- Born: October 8, 1914 Alexandria, Rapides Parish Louisiana, USA
- Died: May 3, 1998 (aged 83) Lafayette, Louisiana
- Education: Howard University School of Law
- Occupations: Civil rights attorney Dean, Southern University Law Center (1972-1974)
- Political party: Democrat

= Louis Berry =

American lawyer

Louis Berry (October 9, 1914 - May 3, 1998) was the first African American permitted to practice law in his native formerly segregated city of Alexandria in Rapides Parish in Central Louisiana.

==Background==
A son of Frank Berry Sr., a tailor and grocer in Alexandria, Louis Berry graduated in 1941 from historically black Howard University School of Law in Washington, D.C.

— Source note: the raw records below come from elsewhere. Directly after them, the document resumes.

-- ==== Sys2Proof/Machine/Commands.lean ====
section
/-! DEFINITION. The other queue commands: WAITQ, SIGNAL, ACOPY, AMAP, LRESUME, QUERY and DUMP (R61, R62, R74, R77). -/

namespace Sys2Proof.Machine

/-! ## WAITQ and SIGNAL -/

/-- SEQ of a queue: of its slot, of what is kept of it, or of its record; none while that cannot be read. -/
def seqOf (s : State) (q : Nat) : Option Nat :=
  match queueSlot s q, (keepAt s q).cut with
  | some (_, x), _ => some x.seq.toNat
  | none, some (_, seq, _) => some seq.toNat
  | none, none => if hostUp s (recordPlace s q).1 then some (recordField s q 0x18 8) else none

/-- WAITQ: it starts waiting. -/
def execWaitq (k : EntryKey) (s : State) : Host.Outcome State Fault Refusal := onEntry s k 3 fun _ => setEntry s k .active

/-- WAITQ_COMPLETE: the named queue's SEQ has reached the value. -/
def execWaitqComplete (k : EntryKey) (s : State) : Host.Outcome State Fault Refusal :=
  match entryAt s k with
  | some e =>
    match seqOf s (entryField e 8 2) with
    | some n => if entryOp e = 3 ∧ e.st = .active ∧ entryField e 0x10 8 ≤ n then .next (endEntry s k csOk 0 0) else .next s
    | none => .next s
  | none => .next s

/-- SIGNAL: one 8-byte write or add to host memory; ABORT where the port's link is down (R30). -/
def execSignal (k : EntryKey) (s : State) : Host.Outcome State Fault Refusal :=
  onEntry s k 4 fun e =>
    match hostSignal s (entryWord e 8) (entryWord e 0x10) (entryField e 0x18 1 == 1) with
    | some s => endEntry s k csOk 0 0
    | none => endEntry s k csAbort 0 0

/-! ## ACOPY -/

/-- The parts of a copy by 4 KiB page: the VA, the offset from its start, and the bytes. -/
def copyParts (va len : Nat) : List (Nat × Nat × Nat) :=
  (List.range ((va % 4096 + len + 4095) / 4096)).map fun i =>
    let lo := max (4096 * i) (va % 4096)
    let hi := min (4096 * (i + 1)) (va % 4096 + len)
    (va - va % 4096 + lo, lo - va % 4096, hi - lo)

/-- The physical address of a part of one page under a context, or the fault it meets: its sectors are poisoned for a
read. -/
def partPa (s : State) (actx : Nat) (read : Bool) (p : Nat × Nat × Nat) : Except LKind Nat :=
  match translate s actx (p.1 % 2 ^ 48) with
  | none => .error .xlate
  | some pa =>
    if !namesMemory s pa then .error .nomem
    else if read && (List.range (p.2.2 / 32)).any fun i => poisoned s (pa + 32 * i) then .error .poison
    else .ok pa

/-- Bytes that a transfer leaves undefined, from its offset o on. -/
def freeBytes (s : State) (o n : Nat) : List Byte := (List.range n).map fun i => Config.freeByte s.freeCtr (o + i)

/-- One part copied: h is the host address of the copy's start. -/
def copyPart (s : State) (out : Bool) (p : HostPort) (h pa : Nat) (x : Nat × Nat × Nat) : State :=
  if out then hostWrite s p (h + x.2.1) (s.attic.readBytes pa x.2.2) else atticWrite s pa (hostRead s p (h + x.2.1) x.2.2)

/-- The parts from the faulting page on: undefined. -/
def spoilParts (s : State) (actx : Nat) (out : Bool) (p : HostPort) (h : Nat) (xs : List (Nat × Nat × Nat)) : State :=
  xs.foldl (fun t x =>
    if out then hostWrite t p (h + x.2.1) (freeBytes t x.2.1 x.2.2)
    else match partPa t actx false x with | .ok pa => atticWrite t pa (freeBytes t x.2.1 x.2.2) | .error _ => t) s

/-- The parts of a copy in order, up to the first fault: the state, and the fault with its page index. -/
def copyAll (actx : Nat) (out : Bool) (p : HostPort) (h : Nat) : State → Nat → List (Nat × Nat × Nat) → State × Option (LKind × Nat)
  | s, _, [] => (s, none)
  | s, i, x :: xs =>
    match partPa s actx out x with
    | .error k => ({ spoilParts s actx out p h (x :: xs) with freeCtr := s.freeCtr + 1 }, some (k, i))
    | .ok pa => copyAll actx out p h (copyPart s out p h pa x) (i + 1) xs

/-- ACOPY. -/
def execAcopy (k : EntryKey) (s : State) : Host.Outcome State Fault Refusal :=
  onWafer s k 5 (fun _ => false) fun e =>
    let hw := entryWord e 8
    let p := portOf hw
    if !hostUp s p then endEntry s k csAbort 0 0
    else
      let r := copyAll (entryField e 0x20 2) (entryField e 0x22 1 == 1) p (hostByte hw) s 0
        (copyParts (wfield (entryWord e 0x10) 0 48) (entryField e 0x18 8))
      match r.2 with
      | none => endEntry r.1 k csOk 0 0
      | some (f, i) => endEntry r.1 k csFault (lkindCode f) i

/-! ## AMAP -/

/-- The state with an attic context replaced. -/
def setCtx (s : State) (n : Nat) (x : AtticCtx) : State := modUnrid s fun u => { u with ctxs := fset u.ctxs n x }

/-- Whether two ranges share an address. -/
def spansMeet (a n b m : Nat) : Bool := decide (a < b + m) && decide (b < a + n)

/-- An AMAP entry of one operation: the body gives the detail of its refusal, or the state. -/
def onAmap (s : State) (k : EntryKey) (op : Nat) (body : Nat → Entry → Except Nat State) : Host.Outcome State Fault Refusal :=
  onEntry s k 6 fun e =>
    if entryField e 0xA 1 ≠ op then s
    else
      match body (entryField e 8 2) e with
      | .ok s => endEntry s k csOk 0 0
      | .error d => endEntry s k csRefused d 0

/-- AMAP_SETROOT. -/
def execAmapSetroot (k : EntryKey) (s : State) : Host.Outcome State Fault Refusal :=
  onAmap s k 1 fun n e =>
    let a := entryField e 0x10 8
    let len := entryField e 0x18 8
    if (atticCtx s n).isSome then .error 4
    else if overUndercroft s a len then .error 2
    else if !rangeNames s a len then .error 7
    else if s.unrid.ctxs.any fun c => spansMeet a len c.2.pool c.2.len then .error 8
    else .ok (setCtx s n ⟨a, len, [], []⟩)

/-- The tables on the path of a page: level and VA prefix. -/
def pathTables (va code : Nat) : List (Nat × Nat) :=
  [(2, va / 2 ^ 39), (3, va / 2 ^ 30)] ++ if code = 2 then [] else [(4, va / 2 ^ 21)]

/-- AMAP_MAP. -/
def execAmapMap (k : EntryKey) (s : State) : Host.Outcome State Fault Refusal :=
  onAmap s k 2 fun n e =>
    let va := entryField e 0x10 8
    let pa := entryField e 0x18 8
    let code := entryField e 0x20 1
    let size := pageBytes code
    match atticCtx s n with
    | none => .error 5
    | some x =>
      let fresh := (pathTables va code).filter fun t => !x.tables.contains t
      if x.len / 4096 < 1 + x.tables.length + fresh.length then .error 1
      else if overUndercroft s pa size then .error 2
      else if x.leaves.any fun l => l.2.1 != code && spansMeet va size l.1 (pageBytes l.2.1) then .error 6
      else
        .ok (setCtx s n { x with tables := x.tables ++ fresh, leaves := (x.leaves.filter fun l => l.1 != va) ++ [(va, code, pa)] })

/-- AMAP_UNMAP. -/
def execAmapUnmap (k : EntryKey) (s : State) : Host.Outcome State Fault Refusal :=
  onAmap s k 3 fun n e =>
    match atticCtx s n with
    | none => .error 5
    | some x =>
      .ok (setCtx s n { x with leaves := x.leaves.filter fun l => !(l.1 == entryField e 0x10 8 && l.2.1 == entryField e 0x20 1) })

/-- AMAP_DROP. -/
def execAmapDrop (k : EntryKey) (s : State) : Host.Outcome State Fault Refusal :=
  onAmap s k 4 fun n _ =>
    if (atticCtx s n).isNone then .error 5
    else if s.unrid.launches.any fun l => launchHasRegion l && l.actx == n then .error 3
    else .ok (modUnrid s fun u => { u with ctxs := fdel u.ctxs n })

/-! ## LRESUME -/

/-- LRESUME (R77, R257). -/
def execLresume (k : EntryKey) (s : State) : Host.Outcome State Fault Refusal :=
  onWafer s k 7 (fun _ => false) fun e =>
    match resumeCtx s (entryField e 8 1) (entryField e 9 1) with
    | (s, none) => endEntry s k csOk 0 0
    | (s, some d) => endEntry s k csRefused d 0

/-! ## QUERY (R61, R62, R91) -/

/-- An RSA public key in the layout of R59: the modulus, then the exponent. -/
def rsaKeyBytes (modulus : List Byte) : List Byte := modulus ++ leBytes 65537 4

/-- The subject of a certificate: the device, or the intermediate (R61, R62). -/
def subjectOf (device : Bool) : Signer := if device then .device else .intermediate

/-- The issuer of a certificate: the intermediate for the device, the root for the intermediate (R62). -/
def issuerOf (device : Bool) : Signer := if device then .intermediate else .root

/-- The signed part of a certificate (R62). -/
def certBody (device : Bool) : List Byte :=
  let m := writeFields Memory.empty 0
    [(0, 4, 0x5452_4358), (4, 4, 1), (8, 4, if device then 1 else 2), (0xC, 4, if device then 9140 else 0),
     (0x10, 8, if device then Config.serial.toNat else 0), (0x1C8, 8, (Config.certIssued device).toNat)]
  let m := m.writeBytes 0x18 (rsaModulus (subjectOf device))
  let m := m.writeBytes 0x198 (slhKey (subjectOf device))
  let m := m.writeBytes 0x1D0 (sha384 (rsaKeyBytes (rsaModulus (issuerOf device))))
  (m.writeBytes 0x200 (sha384 (slhKey (issuerOf device)))).readBytes 0 0x240

/-- The signature block of a certificate: the issuer's keys and its signatures of the body (R59, R61, R62). -/
def certBlock (device : Bool) : List Byte :=
  let k := issuerOf device
  leBytes 0x4749_5358 4 ++ leBytes 1 4 ++ leBytes 0 8 ++ rsaKeyBytes (rsaModulus k) ++ leBytes 0 4 ++
    signRsa k 0 (certBody device) ++ slhKey k ++ signSlh k 0 (certBody device)

/-- A certificate: the device's, or the intermediate's (R62; log entry 44). -/
def certificate (device : Bool) : List Byte := certBody device ++ certBlock device

/-- An entry of QUERY of one item that writes n bytes at HADDR: REFUSED for a LEN too small, ABORT where the port's link
is down. -/
def onQuery (s : State) (k : EntryKey) (item need result : Nat) (bytes : Entry → HostPort → Nat → List Byte) :
    Host.Outcome State Fault Refusal :=
  onEntry s k 9 fun e =>
    let hw := entryWord e 0x10
    let p := portOf hw
    if entryField e 8 2 ≠ item then s
    else if entryField e 0x18 4 < need then endEntry s k csRefused 1 0
    else if !hostUp s p then endEntry s k csAbort 0 0
    else endEntry (hostWrite s p (hostByte hw) (bytes e p (hostByte hw))) k csOk 0 result

/-- QUERY_CERTS. -/
def execQueryCerts (k : EntryKey) (s : State) : Host.Outcome State Fault Refusal :=
  onQuery s k 1 35280 35280 fun _ _ _ => certificate true ++ certificate false

/-- The signed part of an attestation report (R61). -/
def reportBody (s : State) (nonce : List Byte) : List Byte :=
  let d := s.dev
  let m := writeFields Memory.empty 0
    [(0, 4, 0x5454_4158), (4, 4, 1), (0x28, 4, 9140), (0x2C, 2, d.mapgen.toNat), (0x2E, 2, Config.romRelease.toNat % 2 ^ 16),
     (0x30, 8, Config.serial.toNat), (0x98, 8, s.cycle)]
  let m := m.writeBytes 8 nonce
  let m := if d.patched then m.writeBytes 0x38 (sha384 d.patchBytes) else m
  (m.writeBytes 0x68 (sha384 d.cfg.raw)).readBytes 0 0xA0

/-- The two signatures of an attestation report, under the device identity keys (R61; log entry 44). -/
def reportSigs (n : Nat) (body : List Byte) : List Byte :=
  signRsa .device n body ++ signSlh .device n body

/-- QUERY_ATTEST. -/
def execQueryAttest (k : EntryKey) (s : State) : Host.Outcome State Fault Refusal :=
  onQuery s k 2 16768 0 fun _ p a =>
    let b := reportBody s (hostRead s p a 32)
    b ++ reportSigs s.cycle b

/-- QUERY_SAVESIZE. -/
def execQuerySavesize (k : EntryKey) (s : State) : Host.Outcome State Fault Refusal :=
  onEntry s k 9 fun e =>
    if entryField e 8 2 ≠ 3 then s else endEntry s k csOk 0 (saveSize (entryField e 0x1C 2) (entryField e 0x1E 2))

/-! ## DUMP -/

/-- DUMP: under the wafer stop, of which it releases only its own (R77, R101). After a wafer-wide fault STATE stays FATAL, where R63
speaks of READY and R98 of a stop until reset (log entry 66). -/
def execDump (k : EntryKey) (s : State) : Host.Outcome State Fault Refusal :=
  onEntry s k 10 fun e =>
    endEntry (underStop s fun s => writeDump s (entryField e 8 1 == 1) causeHost 0xFFFF 0xFFFF) k csOk 0 0

end Sys2Proof.Machine
end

On August 1, 1945, Berry became the first African-American admitted to the practice of law in Louisiana since A. P. Tureaud in 1927. Berry hoped to join Tureaud's law practice, in New Orleans, but Tureaud could not financially take on another lawyer at that time. Instead, Berry practiced with John Perkins, who was licensed in Mississippi, not Louisiana. In 1947, with the opening of Southern University Law Center in Baton Rouge, several black lawyers were recruited to join the faculty. Berry served as dean of Southern Law Center from 1972 to 1974.

==Legal practice==
Berry returned to his native Alexandria sometimes prior to 1950. Under the custom of the time, a new lawyer had to be introduced to the local bar association. When other white attorneys turned down Berry and privately ridiculed him, Camille Gravel, a high-powered criminal defense lawyer with political connections in both Baton Rouge and Washington, called Berry and offered to introduce him to their legal colleagues. This action was considered politically courageous in the segregated system of the American South. Berry filled the role as the only black lawyer in Alexandria much as Jesse N. Stone, later the president of the Southern University System in Baton Rouge, had done in Shreveport.

Berry worked with black ministers in Rapides Parish to register African-American citizens under the Voting Rights Act of 1965. Passage of the law, signed by U.S. President Lyndon B. Johnson, led to a large increase in black voter participation in Alexandria. The former civics test covering highlights of the Constitution of the United States was dropped as a condition for registration.

The Alexandria Daily Town Talk attributed much of the improvement in living conditions in the black community to Berry's activism. The newspaper quoted Berry as having said: "Young people will be surprised to know the conditions under which blacks had to exist at the time, for they really had no rights that anybody was bound to respect."

In 1996, some two years before his death in Lafayette, Louisiana, Berry was inducted into the Louisiana Political Museum and Hall of Fame in Winnfield. Camille Gravel had been inducted a year earlier in 1995.